■ Your task ■
Repeat exactly, and only, the lines of the entries below from the one with "unfold State.putNew" through the one with "unfold State.settlePorts", both ends included.
*** Begin section ***
-- ==== Sys2Proof/Laws/KeepsLinks.lean ====
section
/-!
SUPPORT. What the definitions of links, ports, the reduction sequence, the slot schedule and training keep.
-/

-- one proof at a time: the package as one text would start more threads than its memory limit allows
set_option Elab.async false

namespace Sys2Proof.Machine

variable {q : List Instr} {v : Nat} {r : List Entry}



/-! ### Links -/

theorem State.engineReads_keeps {s : State} {p : Nat} {die : Nat} {x : Target} {n : Nat} (h : s.Keeps q v r) :
    (State.engineReads s p die x n).Keeps q v r := by
  unfold State.engineReads
  exact State.polderCrosses_keeps (State.targetSlots_keeps (State.polderCrosses_keeps h))

theorem State.engineWrites_keeps {s : State} {p : Nat} {die : Nat} {x : Target} {n : Nat} (h : s.Keeps q v r) :
    (State.engineWrites s p die x n).Keeps q v r := by
  unfold State.engineWrites
  exact State.polderCrosses_keeps (State.targetSlots_keeps (State.polderCrosses_keeps h))

theorem State.engineFault_keeps {s : State} {p : Nat} {kind : Nat} {unit : Nat} {code : Nat} {va : Nat} (h : s.Keeps q v r) :
    (State.engineFault s p kind unit code va).Keeps q v r := by
  unfold State.engineFault
  exact State.raiseMaster_keeps (State.recordXl_keeps h)

theorem State.readPiece_keeps {s : State} {die : Nat} {p : Nat} {kind : Nat} {unit : Nat} {va : Nat} {len : Nat} {ecc : Ecc} (h : s.Keeps q v r) :
    (State.readPiece s die p kind unit va len ecc).2.Keeps q v r := by
  unfold State.readPiece
  split
  · exact State.engineFault_keeps h
  · split
    · exact h
    · split
      · exact State.hostError_keeps h
      extract_lets -underBinder +onlyGivenNames s1
      have h2 : s1.Keeps q v r := State.countRead_keeps (State.engineReads_keeps h)
      clear_value s1
      split
      · exact State.memLost_keeps h2
      · exact State.memCorrected_keeps h2
      · exact h2

theorem State.readPieces_keeps {s : State} {die p kind unit : Nat} {ecc : List Ecc} {l : List (Nat × Nat)}
    (h : s.Keeps q v r) :
    (s.readPieces die p kind unit ecc l).2.Keeps q v r := by
  induction l generalizing s ecc with
  | nil => exact h
  | cons c cs ih =>
    have h1 : (s.readPiece die p kind unit c.1 c.2 (eccAt ecc 0)).2.Keeps q v r := State.readPiece_keeps h
    simp only [State.readPieces]
    split
    next s' e => rw [e] at h1; exact h1
    next bs s' e =>
      rw [e] at h1
      have h2 := ih (s := s') (ecc := ecc.drop 1) h1
      split
      next s'' e' => rw [e'] at h2; exact h2
      next r' s'' e' => rw [e'] at h2; exact h2

theorem State.masterRead_keeps {s : State} {die : Nat} {p : Nat} {kind : Nat} {unit : Nat} {va : Nat} {len : Nat} {ecc : List Ecc} (h : s.Keeps q v r) :
    (State.masterRead s die p kind unit va len ecc).2.Keeps q v r := by
  unfold State.masterRead
  exact State.readPieces_keeps h

theorem State.writePieces_keeps {s : State} {die p kind unit : Nat} {bs : List Byte} {l : List (Nat × Nat)}
    (h : s.Keeps q v r) :
    (s.writePieces die p kind unit bs l).2.Keeps q v r := by
  induction l generalizing s bs with
  | nil => exact h
  | cons c cs ih =>
    simp only [State.writePieces]
    split
    · exact State.engineFault_keeps h
    · split
      · exact State.raiseMaster_keeps (State.showViolation_keeps h)
      · split
        · exact h
        · split
          · exact State.hostError_keeps h
          exact ih (State.landWrite_keeps (State.closeMerges_keeps (State.engineWrites_keeps h)))

theorem State.masterWrite_keeps {s : State} {die : Nat} {p : Nat} {kind : Nat} {unit : Nat} {va : Nat} {bs : List Byte} (h : s.Keeps q v r) :
    (State.masterWrite s die p kind unit va bs).2.Keeps q v r := by
  unfold State.masterWrite
  exact State.writePieces_keeps h

theorem State.dropMessage_keeps {s : State} {n : Nat} (h : s.Keeps q v r) :
    (State.dropMessage s n).Keeps q v r := by
  unfold State.dropMessage
  exact State.setIrq_keeps (State.bump_keeps h)

theorem State.digest_keeps {s : State} {sum : Nat} {count : Nat} {m : LinkMsg} (h : s.Keeps q v r) :
    (State.digest s sum count m).Keeps q v r := by
  unfold State.digest
  exact State.bump64_keeps (State.bump64_keeps h)

theorem State.useCtx_keeps {s : State} {n : Nat} {peer : Nat} {f : PeerCtx → PeerCtx} (h : s.Keeps q v r) :
    (State.useCtx s n peer f).Keeps q v r := by
  unfold State.useCtx
  extract_lets -underBinder +onlyGivenNames n1
  exact State.modLinks_keeps h (fun _ hl => hl)

theorem State.putFlit_keeps {s : State} {n : Nat} {null : Bool} {f : Flit} (h : s.Keeps q v r) :
    (State.putFlit s n null f).Keeps q v r := by
  unfold State.putFlit
  extract_lets -underBinder +onlyGivenNames n1 n2 n3 s4
  have h5 : s4.Keeps q v r := State.modLinks_keeps (State.bump64_keeps h) (fun _ hl => hl)
  clear_value s4
  exact State.modPort_keeps h5

theorem State.putNew_keeps {s : State} {n : Nat} {f : Flit} (h : s.Keeps q v r) :
    (State.putNew s n f).Keeps q v r := by
  unfold State.putNew
  extract_lets -underBinder +onlyGivenNames n1
  exact State.modPort_keeps (State.putFlit_keeps h)

theorem State.putNulls_keeps {s : State} {n k : Nat} (h : s.Keeps q v r) : (s.putNulls n k).Keeps q v r := by
  induction k generalizing s with
  | zero => exact h
  | succ k ih =>
    unfold State.putNulls
    exact State.Keeps.ite (ih (State.putFlit_keeps h)) h

theorem State.settlePorts_keeps {s : State} (h : s.Keeps q v r) :
    (State.settlePorts s).Keeps q v r := by
  unfold State.settlePorts
  refine State.forEach_keeps h ?_
  intro s1 x3 h2
  exact State.Keeps.ite (State.putNulls_keeps h2) h2

theorem State.giveFlits_keeps {s : State} {o : OutMsg} {count : Nat} (h : s.Keeps q v r) :
    (State.giveFlits s o count).Keeps q v r := by
  unfold State.giveFlits
  split
  · exact State.Keeps.ite (State.modPort_keeps h) h
  · exact h

theorem State.giveBack_keeps {s : State} {o : OutMsg} (h : s.Keeps q v r) :
    (State.giveBack s o).Keeps q v r := by
  unfold State.giveBack
  exact State.giveFlits_keeps h

theorem State.sendFlit_keeps {s : State} {n : Nat} {o : OutMsg} {f : Flit} (h : s.Keeps q v r) :
    (State.sendFlit s n o f).Keeps q v r := by
  unfold State.sendFlit
  extract_lets -underBinder +onlyGivenNames n1 s2
  have h3 : s2.Keeps q v r := State.giveFlits_keeps (State.modPort_keeps (State.putNew_keeps h))
  clear_value s2
  exact State.Keeps.ite (State.modLinks_keeps h3 (fun _ hl => hl)) h3

theorem State.pumpFlits_keeps {s : State} {n k : Nat} (h : s.Keeps q v r) : (s.pumpFlits n k).Keeps q v r := by
  induction k generalizing s with
  | zero => exact h
  | succ k ih =>
    unfold State.pumpFlits
    dsimp only
    split
    · exact h
    · split
      · exact h
      · exact ih (State.sendFlit_keeps h)

theorem State.putFrame_keeps {s : State} {n : Nat} {type : Nat} {m : LinkMsg} (h : s.Keeps q v r) :
    (State.putFrame s n type m).Keeps q v r := by
  unfold State.putFrame
  extract_lets -underBinder +onlyGivenNames n1
  exact State.modLinks_keeps (State.bump64_keeps h) (fun _ hl => hl)

theorem State.pauseChannel_keeps {s : State} {n : Nat} {vc : BitVec 2} (h : s.Keeps q v r) :
    (State.pauseChannel s n vc).Keeps q v r := by
  unfold State.pauseChannel
  extract_lets -underBinder +onlyGivenNames n1
  have h2 : n1.2.Keeps q v r := State.draw_keeps h
  clear_value n1
  refine State.Keeps.ite ?_ h2
  extract_lets -underBinder +onlyGivenNames n3
  exact State.modLinks_keeps (State.bump64_keeps h2) (fun _ hl => hl)

theorem State.emit_keeps {s : State} {n : Nat} {o : OutMsg} (h : s.Keeps q v r) :
    (State.emit s n o).Keeps q v r := by
  unfold State.emit
  refine State.Keeps.ite (State.modLinks_keeps (State.giveBack_keeps (State.putFrame_keeps h)) (fun _ hl => hl)) ?_
  extract_lets -underBinder +onlyGivenNames n1 n2 n3 n4
  exact State.modLinks_keeps (State.useCtx_keeps (State.giveBack_keeps (State.putFrame_keeps h))) (fun _ hl => hl)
*** End section ***
■ Exercise response ■
  unfold State.putNew
  extract_lets -underBinder +onlyGivenNames n1
  exact State.modPort_keeps (State.putFlit_keeps h)

theorem State.putNulls_keeps {s : State} {n k : Nat} (h : s.Keeps q v r) : (s.putNulls n k).Keeps q v r := by
  induction k generalizing s with
  | zero => exact h
  | succ k ih =>
    unfold State.putNulls
    exact State.Keeps.ite (ih (State.putFlit_keeps h)) h

theorem State.settlePorts_keeps {s : State} (h : s.Keeps q v r) :
    (State.settlePorts s).Keeps q v r := by
  unfold State.settlePorts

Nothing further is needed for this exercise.